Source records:
Start of Block
-- ==== Sys2Proof/Machine/Gp0Port.lean ====
section
/-! DEFINITION. The GP0 port (40_gp0_decoder.md section 1): how a word is taken in each decoder state, when a command is
complete, and the effect of a GP0 word as the DMA engine sends it (rule R422). -/
namespace Sys2Proof.Machine

/-- What a GP0 word does: it is collected, or it completes an instruction, to be run from the state given. -/
inductive Gp0Taken where
  | collected (s : State)
  | complete (i : Instr) (s : State)

/-- Before a routine runs: `cmdState <- Idle`, `currArg <- 0`, `argCount <- 0` (rule R208). -/
def endCollect (s : State) : State :=
  { s with gpu.cmdState := .idle, gpu.currArg := 0, gpu.argCount := 0 }

/-- A word in `Idle` (rule R201). -/
def gp0Idle (w : Word) (s : State) : Gp0Taken :=
  match gp0Class (byte3 w) with
  | .immediate => .complete (immediateOf w) s
  | .unrecognized => .complete (.gp0Unrecognized w) s
  | .multiword k =>
    .collected { s with
      gpu.args := s.gpu.args.set 0 w
      gpu.currArg := 1
      gpu.argCount := wordCount s.cfg k w
      gpu.cmdState := .collect k }

/-- A word in `Collect(k)` (rules R206, R207, R208): the sentinel ends a polyline and is not stored; any other word is
an argument, and the last one completes the command. -/
def gp0Collect (k : Kind) (w : Word) (s : State) : Gp0Taken :=
  if isPolyline k (argAt s.gpu.args 0) = true ∧ w = s.cfg.lineSentinel then
    .complete (packetOf k (s.gpu.args.take s.gpu.currArg)) (endCollect s)
  else
    let s := { s with gpu.args := s.gpu.args.set s.gpu.currArg w, gpu.currArg := s.gpu.currArg + 1 }
    if s.gpu.currArg = s.gpu.argCount then
      .complete (packetOf k (s.gpu.args.take s.gpu.currArg)) (endCollect s)
    else .collected s

/-- A GP0 word (rule R200). -/
def gp0Take (w : Word) (s : State) : Gp0Taken :=
  match s.gpu.cmdState with
  | .idle => gp0Idle w s
  | .collect k => gp0Collect k w s
  | .cpuToVramData => .complete (.gp0Data (lowHalf w) (highHalf w)) s

/-- The meaning of a GP0 instruction, as the DMA engine runs it. It is `exec` on the GP0 instructions (the statement
`Gp0WordsCompleteWithinTheGpu`); the decoder completes no other (`gp0Take_gp0`), and those change nothing here. -/
def gp0Run (i : Instr) (s : State) : Out :=
  match i with
  | .gp0Nop => execGp0Nop s
  | .gp0ClearCache => execGp0ClearCache s
  | .gp0Fill c pos size => execGp0Fill c pos size s
  | .gp0Irq => execGp0Irq s
  | .gp0PolyF3 semi raw c v0 v1 v2 => execGp0PolyF3 semi raw c v0 v1 v2 s
  | .gp0PolyFT3 semi raw c v0 t0 pal v1 t1 page v2 t2 => execGp0PolyFT3 semi raw c v0 t0 pal v1 t1 page v2 t2 s
  | .gp0PolyF4 semi raw c v0 v1 v2 v3 => execGp0PolyF4 semi raw c v0 v1 v2 v3 s
  | .gp0PolyFT4 semi raw c v0 t0 pal v1 t1 page v2 t2 v3 t3 =>
      execGp0PolyFT4 semi raw c v0 t0 pal v1 t1 page v2 t2 v3 t3 s
  | .gp0PolyG3 semi raw c0 v0 c1 v1 c2 v2 => execGp0PolyG3 semi raw c0 v0 c1 v1 c2 v2 s
  | .gp0PolyGT3 semi raw c0 v0 t0 pal c1 v1 t1 page c2 v2 t2 =>
      execGp0PolyGT3 semi raw c0 v0 t0 pal c1 v1 t1 page c2 v2 t2 s
  | .gp0PolyG4 semi raw c0 v0 c1 v1 c2 v2 c3 v3 => execGp0PolyG4 semi raw c0 v0 c1 v1 c2 v2 c3 v3 s
  | .gp0PolyGT4 semi raw c0 v0 t0 pal c1 v1 t1 page c2 v2 t2 c3 v3 t3 =>
      execGp0PolyGT4 semi raw c0 v0 t0 pal c1 v1 t1 page c2 v2 t2 c3 v3 t3 s
  | .gp0LineF2 semi c v0 v1 => execGp0LineF2 semi c v0 v1 s
  | .gp0LineFP semi c vs => execGp0LineFP semi c vs s
  | .gp0LineG2 semi c0 v0 c1 v1 => execGp0LineG2 semi c0 v0 c1 v1 s
  | .gp0LineGP semi c0 v0 rest => execGp0LineGP semi c0 v0 rest s
  | .gp0RectVar semi raw c a size => execGp0RectVar semi raw c a size s
  | .gp0RectTVar semi raw c a t pal size => execGp0RectTVar semi raw c a t pal size s
  | .gp0Rect1 semi raw c a => execGp0Rect1 semi raw c a s
  | .gp0RectT1 semi raw c a t pal => execGp0RectT1 semi raw c a t pal s
  | .gp0Rect8 semi raw c a => execGp0Rect8 semi raw c a s
  | .gp0RectT8 semi raw c a t pal => execGp0RectT8 semi raw c a t pal s
  | .gp0Rect16 semi raw c a => execGp0Rect16 semi raw c a s
  | .gp0RectT16 semi raw c a t pal => execGp0RectT16 semi raw c a t pal s
  | .gp0CopyVramVram src dst size => execGp0CopyVramVram src dst size s
  | .gp0CopyCpuVram dst size => execGp0CopyCpuVram dst size s
  | .gp0CopyVramCpu src size => execGp0CopyVramCpu src size s
  | .gp0DrawMode mode => execGp0DrawMode mode s
  | .gp0TexWindow w => execGp0TexWindow w s
  | .gp0DrawAreaTl c => execGp0DrawAreaTl c s
  | .gp0DrawAreaBr c => execGp0DrawAreaBr c s
  | .gp0DrawOffset o => execGp0DrawOffset o s
  | .gp0Mask m => execGp0Mask m s
  | .gp0Unrecognized w => execGp0Unrecognized w s
  | .gp0Data p0 p1 => execGp0Data p0 p1 s
  | _ => .next s

/-- `GP0(v)`: the effect of a GP0 write (rules R200, R422). -/
def gp0Word (w : Word) (s : State) : Out :=
  match gp0Take w s with
  | .collected s => .next s
  | .complete i s => gp0Run i s

end Sys2Proof.Machine
end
End of Block
Assignment: On how many lines above does the word "args" appear? Answer with that figure only.

Written response: 5